Seven years later, when she had completed Grade 10 at Fort Richmond Collegiate, the family moved back to Iran. She had to readjust and complete high school in a system with a vastly different curriculum.

Then her parents sent her back to Winnipeg for university. Living alone at age 19, she felt isolated and struggled to support herself while completing her bachelor of science.

Still, she refused to give up her dream of becoming a dentist. “I want to care for people, especially those in need,” she said.

Ghazvini’s younger sister, Matin, who recently graduated from the Rady Faculty of Health Sciences as a physiotherapist, was at the Opening Assembly to support her.

The future dentist now dreams of organizing oral-care outreach trips to rural Iran. “Because I’ve been given this opportunity, I would love to give back,” she said.

Another student feeling gratitude for his inaugural Canadian white coat was Ehiedu Osemiha, a dentist from Nigeria who arrived in this country two and a half years ago. Along with three other dentists who were educated in Hungary, Poland and Venezuela, he is starting the International Dentist Degree Program. The two-year program prepares foreign-trained dentists for accreditation in Canada.

“Being here is the achievement of a dream,” said Osemiha, 40, whose wife and two young sons were on hand to cheer for him, having watched him study for months for the qualifying exams to get into the program.
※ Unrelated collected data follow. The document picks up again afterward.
-- ==== Sys2Proof/Machine/BurstCode.lean ====
section
/-! DEFINITION. Machine/BurstCode.lean: the code over a burst of the working memory: 40 symbols of GF(2^16), 32 of data and 8 of check,
and which errors the controller corrects (R261). -/

namespace Sys2Proof.Machine

open Sys2Proof

/-- A symbol times x in GF(2^16), with field polynomial x^16 + x^12 + x^3 + x + 1 (R261). -/
def gfDouble (a : BitVec 16) : BitVec 16 := (a <<< 1) ^^^ (if a.msb then 0x100B#16 else 0#16)

/-- The product of two symbols, over the bits of the second from bit n - 1 down. -/
def gfMulBits (a b : BitVec 16) : Nat → BitVec 16
  | 0 => 0#16
  | n + 1 => gfDouble (gfMulBits a b n) ^^^ (if b.getLsbD (15 - n) then a else 0#16)

/-- The product of two symbols in GF(2^16). -/
def gfMul (a b : BitVec 16) : BitVec 16 := gfMulBits a b 16

/-- A power of x, the element the code's roots are powers of (log entry 155). -/
def gfPower : Nat → BitVec 16
  | 0 => 1#16
  | n + 1 => gfDouble (gfPower n)

/-- What the errors of a burst add to symbol (d, q) (R261). -/
def symbolError (errs : List SymbolError) (d : Fin 10) (q : Fin 4) : BitVec 16 :=
  (errs.filter (fun e => decide (e.component = d) && decide (e.quarter = q))).foldl (fun x e => x ^^^ e.error) 0#16

/-- The components that carry a symbol in error (R261). -/
def badComponents (errs : List SymbolError) : List (Fin 10) :=
  (List.finRange 10).filter (fun d => (List.finRange 4).any (fun q => decide (symbolError errs d q ≠ 0#16)))

/-- Locator of symbol (d, q): a power of x. Where a symbol stands in the codeword is not stated. -/
def symbolLocator (d q : Nat) : BitVec 16 := gfPower (Config.burstPosition (4 * d + q))

/-- The eight syndromes of a burst: its error polynomial at eight successive powers of x. -/
def burstSyndromes (errs : List SymbolError) : List (BitVec 16) :=
  (List.range 8).map (fun j =>
    ((List.finRange 10).flatMap (fun d => (List.finRange 4).map (fun q =>
      gfMul (symbolError errs d q) (gfPower (Config.burstPosition (4 * d.val + q.val) * (Config.burstRoot + j)))))).foldl (· ^^^ ·) 0#16)

/-- Coefficients, lowest first, of the polynomial whose roots are the locators of a component's four symbols. -/
def componentLocator (d : Nat) : List (BitVec 16) :=
  (List.range 4).foldl (fun p q => List.zipWith (· ^^^ ·) (p.map (gfMul (symbolLocator d q)) ++ [0#16]) (0#16 :: p)) [1#16]

/-- The syndromes are those of an error pattern within the four symbols of component d: they follow the recurrence of its locators. -/
def oneComponent (syn : List (BitVec 16)) (d : Nat) : Bool :=
  (List.range 4).all (fun k =>
    decide ((List.zipWith gfMul (componentLocator d) (syn.drop k)).foldl (· ^^^ ·) 0#16 = 0#16))

/-- How the check of a burst comes out (R261): errors within one component are corrected, and the parity of R12 is made anew on the
corrected data; those that spread over two or more are uncorrectable, but for the patterns whose syndrome the code takes for no error
or for an error of one component. -/
def burstCheck : BurstRead → BurstCheck
  | .commandParity => .commandParity
  | .symbols errs =>
    match badComponents errs with
    | [] => .good
    | [_] => .corrected
    | _ =>
      let syn := burstSyndromes errs
      if syn.all (fun x => decide (x = 0#16)) then .good
      else if (List.range 10).any (oneComponent syn) then .corrected
      else .uncorrectable

end Sys2Proof.Machine
end

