/-- What a queued code-flash operation is for: what comes about when it ends DONE. -/
inductive CfPurpose where
  /-- A descriptor of the raw queue rows; nothing further. -/
  | raw
  /-- The retained entry of an object becomes durable (R45, R456). -/
  | retained (key value seq : Nat)
  /-- Compaction: the other half is erased (0), its header written (1), a current value appended (2), its Commit written (3) (R457). -/
  | compact (step : Nat)
  /-- A record of the warden log (R477). -/
  | log (source arg minute cold uptime : Nat)
  /-- A loss record of the loss log (R190). -/
  | loss (number : Nat)
  /-- A checkpoint, a generation record, a tear-ledger record or the words of a Vigil entry (R194, R176, R378, R379). -/
  | checkpoint (c : Ckpt)
  | generation (set number : Nat)
  | tear (r : TearRec)
  | mark (k : Nat)
  /-- The Vigil entry is armed: its number and designation, at a CFA (R379). -/
  | arm (number designation addr : Nat)
  /-- The Vigil entry has been copied to another CFA. -/
  | moveEntry (addr : Nat)
  /-- The words of a dump designation (R373). -/
  | designate (number : Nat)
  /-- A substitution of the spare map, or, with no location, the end of one (R178). -/
  | spare (i x : Nat)
  /-- A periodic save (R455). -/
  | save (k : SaveKind)
  /-- Firmware update, step 3, 4, 5 or 6, at a position (R462). -/
  | update (step pos : Nat)
  /-- CfRead (R471), the warden dump (R467), a calibration record (R325). -/
  | cfRead
  /-- The wake image is read on exit from S5 (R361). -/
  | wakeRead
  | dump (pos : Nat)
  | calRecord (i : Nat) (form : Nat)
  /-- OTP burns: customer key word, security mark, remap entry (R469, R454). -/
  | keyBurn (slot k : Nat)
  | secMark (target : Nat)
  | remap (sector spare : Nat)
  /-- The erase that frees the next sector of an area (R455). -/
  | areaErase
  deriving DecidableEq, Repr

/-- A descriptor of the operation queue (R463) with the data it carries and what it is for. -/
structure CfDesc where
  slot : Nat
  opcode : Nat
  cls : Nat
  addr : Nat
  count : Nat
  sram : Nat
  data : List Word
  purpose : CfPurpose
  deriving DecidableEq, Repr

/-- The operation queue of code flash and the warden's use of it. -/
structure CodeFlash where
  /-- Operation in progress (R453). -/
  cur : Option CfDesc := none
  /-- Operations queued, oldest first (R463, R465). -/
  queue : List CfDesc := []
  /-- Next queue entry number (R464). -/
  nextSlot : Nat := 0
  /-- An abort or Vigil stops the operation in progress (R466). -/
  stopping : Bool := false
  /-- Volatile protection bits, by sector (R461). -/
  protect : SMap Bool := []
  /-- Staged image, by unit of 2,048 words (R462), and the slot that an update programs. -/
  staged : SMap (List Word) := []
  updateSlot : Nat := 0
  /-- Times of the log records written in the last second, and records kept before step 3 (R477). -/
  logTimes : List Nat := []
  logHeld : List (Nat × Nat × Nat) := []
  /-- The retained write entries not yet durable: key, value, sequence (R45). -/
  retainedWaiting : List (Nat × Nat × Nat) := []
  /-- Compaction of retained objects is under way (R457). -/
  compacting : Bool := false
  compactBase : Nat := 0
  deriving DecidableEq, Repr

/-- A record of the warden log (R477). -/
structure LogRec where
  source : Nat
  arg : Nat
  minute : Nat
  cold : Nat
  uptime : Nat
  deriving DecidableEq, Repr

/-! ## Rings (Rings, Descriptors and Ordering) -/

/-- Where a fetched operation stands (R95, R97, R104). -/
inductive OpPhase where
  /-- Waits for a Barrier: every earlier descriptor of its ring must complete (R97). -/
  | barrier
  /-- Handed to its unit; its own row acts upon it. -/
  | ready
  /-- Waits for its write tag (R119) or for admission (R115). -/
  | tagWait | admission
  /-- Acting. -/
  | issued
  /-- Withdrawn by a migration (R103). -/
  | withdrawn
  /-- Ended; its completion waits to be posted: a snapshot or PostDelay holds it, or data writes of it are unsent (R88, R432, R487). -/
  | ended
  deriving DecidableEq, Repr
“I was accepted at a couple of different schools,” he added, “but I think U of M is the most sensitive to cultural diversity, and I appreciate that.”

Ariane Manabat, 21, was born in the Philippines and came to Canada 11 years ago. She enrolled in the U of M’s Asper School of Business, but realized it wasn’t for her. She changed direction, took prerequisite science courses and earned her white coat as one of 27 students in the School of Dental Hygiene Class of 2019.

“It was great,” Manabat said about receiving her white coat. “I’ve been working for this for a long time. This is what I really wanted – providing health care and helping people.”